▶ WORK REQUEST
In the entries below, which lines run from the one containing "acbs := s.acbs.filter fun c => !(ids.contains" to the one containing "let s := match k.gang with"? Copy exactly those lines, ends included, and no others.

▶ DATA FOR ANALYSIS
/-- DRAIN_LIMIT_EXPIRY: a draining block past the drain limit is saved (R336). -/
def execDrainLimitExpiry (block : Nat) (s : State) : Result :=
  .next (match s.block? block with
    | none => s
    | some k => match k.draining with
      | none => s
      | some c =>
        let limit := (s.part (((s.task? k.task).map (·.partition)).getD 0)).drainLimit * 1050
        if s.clk < c + limit || !(k.ending == .running) then s
        else ((s.preemptSet k).map (·.id)).foldl (fun s i => s.stopBlock i .saving) s)

/-- REGROW_GRANT: the oldest standing request is granted; where every resident block of the core waits in one and the oldest does not
fit, the youngest is saved, with its gang (R88, R91, R379). -/
def execRegrowGrant (core : Nat) (s : State) : Result :=
  .next (match s.grantGrow core with
    | some s => s
    | none =>
      let ks := s.blocks.filter (·.core == core)
      let waits (k : Block) : Bool := k.ending == .running && match k.request with
        | some r => !r.shed
        | none => false
      match ks with
      | k :: _ :: _ =>
        let young := ks.foldl (fun a b => if a.order < b.order then b else a) k
        if ks.all waits && (s.oldestGrow core).any fun x => !(s.growFits core x.1 x.2) then
          ((s.preemptSet young).map (·.id)).foldl (fun s i => s.stopBlock i .saving) s
        else s
      | _ => s)

/-! URGENT_ADMISSION_TIMEOUT (R395). -/

/-- Whether taking a block off its core would make room there for a task. -/
def State.makesRoom (s : State) (t : Task) (k : Block) : Bool :=
  ({ s with blocks := s.blocks.filter fun x => !(x.id == k.id) }).fitsOn t k.core (s.mates t).length &&
  (s.part t.partition).quads.contains (k.core / 4) && (s.placeDies t).contains (dieOf k.core)

/-- The youngest block of a class whose removal makes room for a task. -/
def State.victim (s : State) (t : Task) (cls : Nat) : Option Block :=
  (s.blocks.filter fun k => k.ending == .running && s.makesRoom t k && ((s.task? k.task).map s.classOf) == some cls).foldl
    (fun m k => match m with
      | none => some k
      | some x => if x.order < k.order then some k else some x) none

/-- URGENT_ADMISSION_TIMEOUT: an urgent or realtime block without room for 10 µs has a bulk, or failing that a standard, block
pre-empted (R394, R395). -/
def execUrgentAdmissionTimeout (block : Nat) (s : State) : Result :=
  .next (match s.task? block with
    | none => s
    | some t => match t.since with
      | none => s
      | some c =>
        if s.clk < c + 10500 || decide (1 < s.classOf t) then s
        else match (s.victim t 3).or (s.victim t 2) with
          | none => s
          | some k => ((s.preemptSet k).map (·.id)).foldl (fun s i => s.modBlock i fun x => { x with preempt := true }) s)

/-- When an urgent or realtime task first finds no core with room. -/
def State.settleRoom (s : State) : State :=
  let wants := s.tasks.filter fun t => t.phase == .ready && decide (s.classOf t ≤ 1)
  wants.foldl (fun s t =>
    let room := (List.range 640).any fun c => s.mayUse t c && s.fitsOn t c (s.mates t).length
    s.modTask t.id fun t => { t with since := if room then none else some (t.since.getD s.clk) }) s

/-! Save (R338, R300, R316). -/

/-- Whether a request is held at its line's home, or follows one of its core that is held at the same line. -/
def State.heldBehind (s : State) (r : Req) : Bool :=
  s.reqs.any fun q => q.held.isSome && (q.id == r.id || (q.core == r.core && decide (q.id < r.id) && r.place.line.isSome && q.place.line == r.place.line))

/-- Whether a request of a block waits for a line that an engine owns (R200): it is held there itself, or it is behind an access of its
bundle that is (a STREL waits for those, and what its stream has issued after it waits for the STREL). -/
def State.stuck (s : State) (k : Block) (r : Req) : Bool :=
  s.reqs.any fun z => z.bundle == r.bundle && decide (z.id ≤ r.id) && s.reqOf k.id z && s.heldBehind z

/-- Whether a block's stores have left its queues, and its write-backs, copies, bound commands and held answers are done, so that its
record may be written (R338): a store or write-back that an engine's line holds, or that stands behind such an access, does not keep it
(R200), nor does a queued PART that owns lines. -/
def State.saveDrained (s : State) (k : Block) : Bool :=
  let bs := s.allBundles k.id
  let ids := bs.map (·.id)
  let local_ (r : Req) : Bool := match r.place with
    | .mem _ => false
    | .peer _ _ => false
    | _ => true
  !(bs.any fun b => !b.results.isEmpty || b.threads.any fun t => match t.mid with
      | some (.answer _) => true
      | some .commit => true
      | _ => false) &&
  !(s.reqs.any fun r => s.reqOf k.id r && ((match r.kind with
      | .store _ _ => r.phase == .issued && !(s.stuck k r)
      | .writeback _ _ _ _ _ _ => !(s.stuck k r)
      | .stmap _ _ => true
      | _ => false) || (local_ r && match r.kind with
      | .load _ _ _ _ => true
      | .atom _ _ _ _ _ => true
      | _ => false))) &&
  !(s.copies.any fun c => c.packet.isNone && ids.contains c.bundle) &&
  !(s.parts.any fun p => ids.contains p.bundle && p.begun) &&
  !(s.tiles.any fun t => ids.contains t.bundle && (!t.issued || (t.sparse && decide (2 ≤ t.bind)))) &&
  (!((s.core k.core).ringHolder == some k.id) || !(s.tiles.any fun t => t.writes k.core && !(ids.contains t.bundle)))

/-- The ring a block holds. -/
def State.ringOf (s : State) (k : Block) : Option SavedRing :=
  let c := s.core k.core
  if c.ringHolder = some k.id then some { code := c.slotCode, slots := c.slots, head := c.head, mem := c.ringMem } else none

/-- What a save takes of a block: tokens go back, maps lose their lines, late results keep landing (R97, R172, R298, R300). -/
def State.savedOf (s : State) (k : Block) : Saved :=
  let ids := (s.allBundles k.id).map (·.id)
  { block := { k with ending := .running, draining := none, preempt := false, maps := k.maps.map fun m => { m with lines := [] }
                      request := k.request }
    bundles := s.allBundles k.id, addr := 0, size := 0, ring := s.ringOf k
    acbs := s.acbs.filter fun c => ids.contains c.bundle
    tiles := (s.tiles.filter fun c => ids.contains c.bundle).map fun t => { t with granted := false, bind := if t.bind ≤ 1 then 0 else t.bind }
    parts := s.parts.filter fun c => ids.contains c.bundle }

/-- Complete a save once all is drained and the save pool has room (R338, R344): the record, and everything off the core. -/
def State.completeSave (s : State) (k : Block) : State :=
  let p := ((s.task? k.task).map (·.partition)).getD 0
  let x := s.savedOf k
  let tid := s.tidOf x
  let size := (x.record tid s.draw).length
  let spots := s.poolFree p size
  match spots with
  | [] => s
  | a :: _ =>
    let at_ := spots.getD (Config.pick s.draw % spots.length) a
    let x := { x with addr := BitVec.ofNat 64 at_, size := size }
    let ids := x.bundles.map (·.id)
    let t := (s.core k.core).ctime
    let s := (s.tiles.filter fun c => ids.contains c.bundle && c.granted).foldl (fun s c => s.refund (dieOf c.core) c.cost) s
    let s := s.modPart p fun q => { q with seen := max q.seen t }
    let s := s.modCore k.core fun c => if c.ringHolder == some k.id then { c with ringHolder := none, slots := [], ringMem := [] } else c
    let s := s.modTask k.task fun t => { t with phase := .saved }
    let s := { s with
      blocks := s.blocks.filter fun y => !(y.id == k.id)
      bundles := s.bundles.filter fun b => !(ids.contains b.id)
      acbs := s.acbs.filter fun c => !(ids.contains c.bundle)
      tiles := s.tiles.filter fun c => !(ids.contains c.bundle)
      parts := s.parts.filter fun c => !(ids.contains c.bundle)
      saved := s.saved ++ [x] }
    ((s.vwrite p at_ (x.record tid s.draw)).getD s).drawn

/-- Complete a flush once what has issued is done (R340): everything is discarded, and the task is launched again first of its
class, from its entry. -/
def State.completeFlush (s : State) (k : Block) : State :=
  let s := s.freeBlock k
  let s := match k.gang with
    | some g => { s with gangs := upd s.gangs (·.id == g.1) fun x => { x with quad := none } }
    | none => s
  s.modTask k.task fun t => { t with phase := .ready, order := 0, restart := t.gang.isNone, flushed := true }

▶ SOLUTION
      acbs := s.acbs.filter fun c => !(ids.contains c.bundle)
      tiles := s.tiles.filter fun c => !(ids.contains c.bundle)
      parts := s.parts.filter fun c => !(ids.contains c.bundle)
      saved := s.saved ++ [x] }
    ((s.vwrite p at_ (x.record tid s.draw)).getD s).drawn

/-- Complete a flush once what has issued is done (R340): everything is discarded, and the task is launched again first of its
class, from its entry. -/
def State.completeFlush (s : State) (k : Block) : State :=
  let s := s.freeBlock k
  let s := match k.gang with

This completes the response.